Microsoft intends its new Windows Azure Services Platform to be a serious cloud computing platform for a broad range of developers and scenarios, from lone developers starting up a new Web-based company on a shoestring to large teams of enterprise developers looking for high-performance, highly available, and scalable Web sites, computing, and storage. A few years out, Microsoft wants Azure to be seen as the preferred location for enterprise data, not as a business risk. It's off to a good start.
There's a tremendous amount of capability being presented in the Azure CTP (Community Technology Preview), and there's more to come. It goes beyond simple Web hosting to a flexible architecture designed to automatically enlist additional resources in response to demand. There are capabilities here that I haven't seen in competing cloud offerings -- for example, workflows. The Azure team has picked and chosen existing Microsoft technologies -- virtual servers, the .Net Framework, IIS, worker processes, databases, queues, enterprise service bus, workflows, authentication, and so on -- and adapted them to the cloud.
[ See the Test Center's deep dive into Amazon Web Services, tour of Amazon Elastic Compute Cloud, Google App Engine, AppNexis, and GoGrid, as well as reviews of hosted Web application development environments Coghead and Caspio Bridge. ]
One very promising note is how these services are tied together. The Microsoft of 10 years ago would have created proprietary interfaces to exclude its competitors from taking advantage of its technologies. The Azure team used open standards: REST, SOAP, Atom, and the like. This inclusive choice opens the Azure services to easy integration with almost any programming language and operating system.
Another promising note is how, while breaking new ground, the Azure team made the programming model familiar to developers who have worked with the .Net Framework. You don't have to learn a new programming language or IDE to work with Azure. If you know Visual Studio and C# or Visual Basic .Net, you're good to go, now with relatively little effort. Using other .Net languages and tools is possible but not as well documented. Although using unmanaged code is not yet allowed, it will be in the future.

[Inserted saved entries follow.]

-- ==== Sys2Proof/Certificates/Slice0/Obligations.lean ====
section
/-! DEFINITION. The statements for the provers. Each docstring names the rule of spec/ it formalises; a statement that
rests on a choice of the model names its log entry. Words used below: a statement at `s.seq.point = p` is about the
micro-step of the command that performs line `p` of its pseudocode; `s.finish st v l` is the state in which the command
has ended with the result (st, v, l) (`Obligations.EachSeqTurnRunsItsCommand` says what that is). -/

open Sys2Proof Sys2Proof.Machine

namespace Sys2Proof.Claims

/-- The opcode of a command word (30_encoding.md R75). -/
def opcode (cw : Word) : Nat := (cw.extractLsb' 0 8).toNat

/-- The operand count of 30_encoding.md R87. -/
def operandWords (cw : Word) : Nat :=
  if opcode cw ∈ [0x11, 0x14, 0x16, 0x17, 0x18, 0x30] then 1
  else if opcode cw ∈ [0x12, 0x13, 0x15] then 2
  else if opcode cw = 0x10 then 3
  else if opcode cw = 0x36 then ((cw.extractLsb' 20 12).toNat + 3) / 4
  else 0

/-- The conditions of 30_encoding.md R84, for the parameters `NI2C` and `PERIPH`: (a) and (b) are "no row of the opcode
table matches". -/
abbrev IsDecodeError (par : Config.Params) (c : Command) : Prop :=
  (∀ r ∈ opcodeRows, c.cw &&& r.mask ≠ r.bits) ∨
  (opcode c.cw = 0x05 ∧ c.cw.extractLsb' 8 2 = 3#2) ∨
  (opcode c.cw = 0x30 ∧ (c.cw.extractLsb' 12 2 = 3#2 ∨ c.cw.extractLsb' 14 2 = 3#2)) ∨
  (opcode c.cw = 0x06 ∧ c.cw.extractLsb' 12 6 = 0#6) ∨
  (opcode c.cw ∈ [0x20, 0x21, 0x22, 0x23] ∧ par.periph[(c.cw.extractLsb' 8 4).toNat]? = some none) ∨
  (opcode c.cw ∈ [0x30, 0x31, 0x32, 0x33, 0x34, 0x35, 0x36, 0x37] ∧
    par.ni2c ≤ (c.cw.extractLsb' 8 4).toNat) ∨
  c.ops.length ≠ operandWords c.cw

/-- The AHB divisors by code (10_state.md R29). -/
def ahbDivisors : List Nat := [1, 1, 1, 1, 1, 1, 1, 1, 2, 4, 8, 16, 64, 128, 256, 512]

/-- The APB divisors by code (10_state.md R30). -/
def apbDivisors : List Nat := [1, 1, 1, 1, 2, 4, 8, 16]

/-- The PLL post-divider divisors by code (10_state.md R31). -/
def pllDivisors : List Nat := [2, 4, 6, 8]

/-- The frequency of the PLL input (40_clocktree.md R96). -/
def pllInputHz (s : State) : Nat := if s.cc.pllcfgr.pllsrc = .hsi then s.par.hsiHz.toNat else s.par.hseHz.toNat

/-- SYSCLK is `f` hertz: the source SWS names, the PLL pre-divided, multiplied with clamping, post-divided
(40_clocktree.md R96). -/
abbrev SysclkIs (s : State) (f : Nat) : Prop :=
  (s.cc.cfgr.sws = 0#2 ∧ f = s.par.hsiHz.toNat) ∨
  (s.cc.cfgr.sws = 1#2 ∧ f = s.par.hseHz.toNat) ∨
  (s.cc.cfgr.sws = 2#2 ∧ s.cc.pllcfgr.pllm ≠ 0#6 ∧
    f = min (pllInputHz s / s.cc.pllcfgr.pllm.toNat * s.cc.pllcfgr.plln.toNat) 4294967295 /
      pllDivisors.getD s.cc.pllcfgr.pllp.toNat 0)

/-- The error check of a wait that checks AF, ARLO and BERR, in this order (43_bus_engine.md R158). -/
abbrev FirstError (r : Sr1) (e : Status) : Prop :=
  (r.af = true ∧ e = .acknowledgeFailure) ∨
  (r.af = false ∧ r.arlo = true ∧ e = .arbitrationLost) ∨
  (r.af = false ∧ r.arlo = false ∧ r.berr = true ∧ e = .busError)

/-- No error a wait checks is set. -/
abbrev NoError (r : Sr1) : Prop := r.af = false ∧ r.arlo = false ∧ r.berr = false

/-- A poll that sees its flag and, under ERRORS_FIRST, no error succeeds (43_bus_engine.md R158). -/
abbrev WaitSucceeds (s : State) (k : InstId) (flag : Bool) : Prop :=
  flag = true ∧ (NoError (s.regs k).sr1 ∨ s.par.checkOrder = .successFirst)

/-- A poll that sees an error and, under SUCCESS_FIRST, not its flag ends the command (43_bus_engine.md R158). -/
abbrev WaitFails (s : State) (k : InstId) (flag : Bool) (e : Status) : Prop :=
  FirstError (s.regs k).sr1 e ∧ (flag = false ∨ s.par.checkOrder = .errorsFirst)

/-- A poll that sees neither polls again. -/
abbrev WaitGoesOn (s : State) (k : InstId) (flag : Bool) : Prop := flag = false ∧ NoError (s.regs k).sr1

/-- The instance is owned and clocked, so that the prelude passes (43_bus_engine.md R146;
`Obligations.OwnershipThenClockGate` says what `instTaken` and `clocked` are). -/
abbrev Usable (s : State) (k : InstId) : Prop := s.instTaken k = true ∧ s.clocked k = true

/-- The state after a SEQ write of byte `b` to DR: the byte handed to the transmitter, the byte last received as it was
(10_state.md R38; log 31, DEDUCED), TXE and BTF cleared, and an expected address byte taken by the bus agent
(43_bus_engine.md R173 L3; in both environments: log 15, DESIGN CHOICE). -/
def dataRegisterWritten (s : State) (k : InstId) (b : Byte) : State :=
  (s.setRegs k { s.regs k with drTx := b, sr1 := { (s.regs k).sr1 with txe := false, btf := false } }).setHidden k
    (if (s.hidden k).expectAddr then { s.hidden k with pending := .addr (b.getLsbD 0), expectAddr := false }
     else s.hidden k)

/-- A run-ready start: no fault, SEQ between commands, `i` the command under CPTR. -/
def ReadyToRun (s : State) (i : Instr) : Prop :=
  s.fault = none ∧ s.between ∧ ∃ c, s.fetch = some c ∧ decode s.par c = .ok i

It took me a couple of weeks of dabbling with Azure an hour at a time to "get it." Part of my problem was that I was overwhelmed by the amount of seemingly independent functionality available. Once I realized that what I was learning was a carefully designed, scalable SOA tied together with RESTful APIs, it began to gel for me. I would expect that any moderately experienced .Net developer with some SOA experience could be somewhat productive with Azure after a few days of concentrated work and fluent in a few weeks.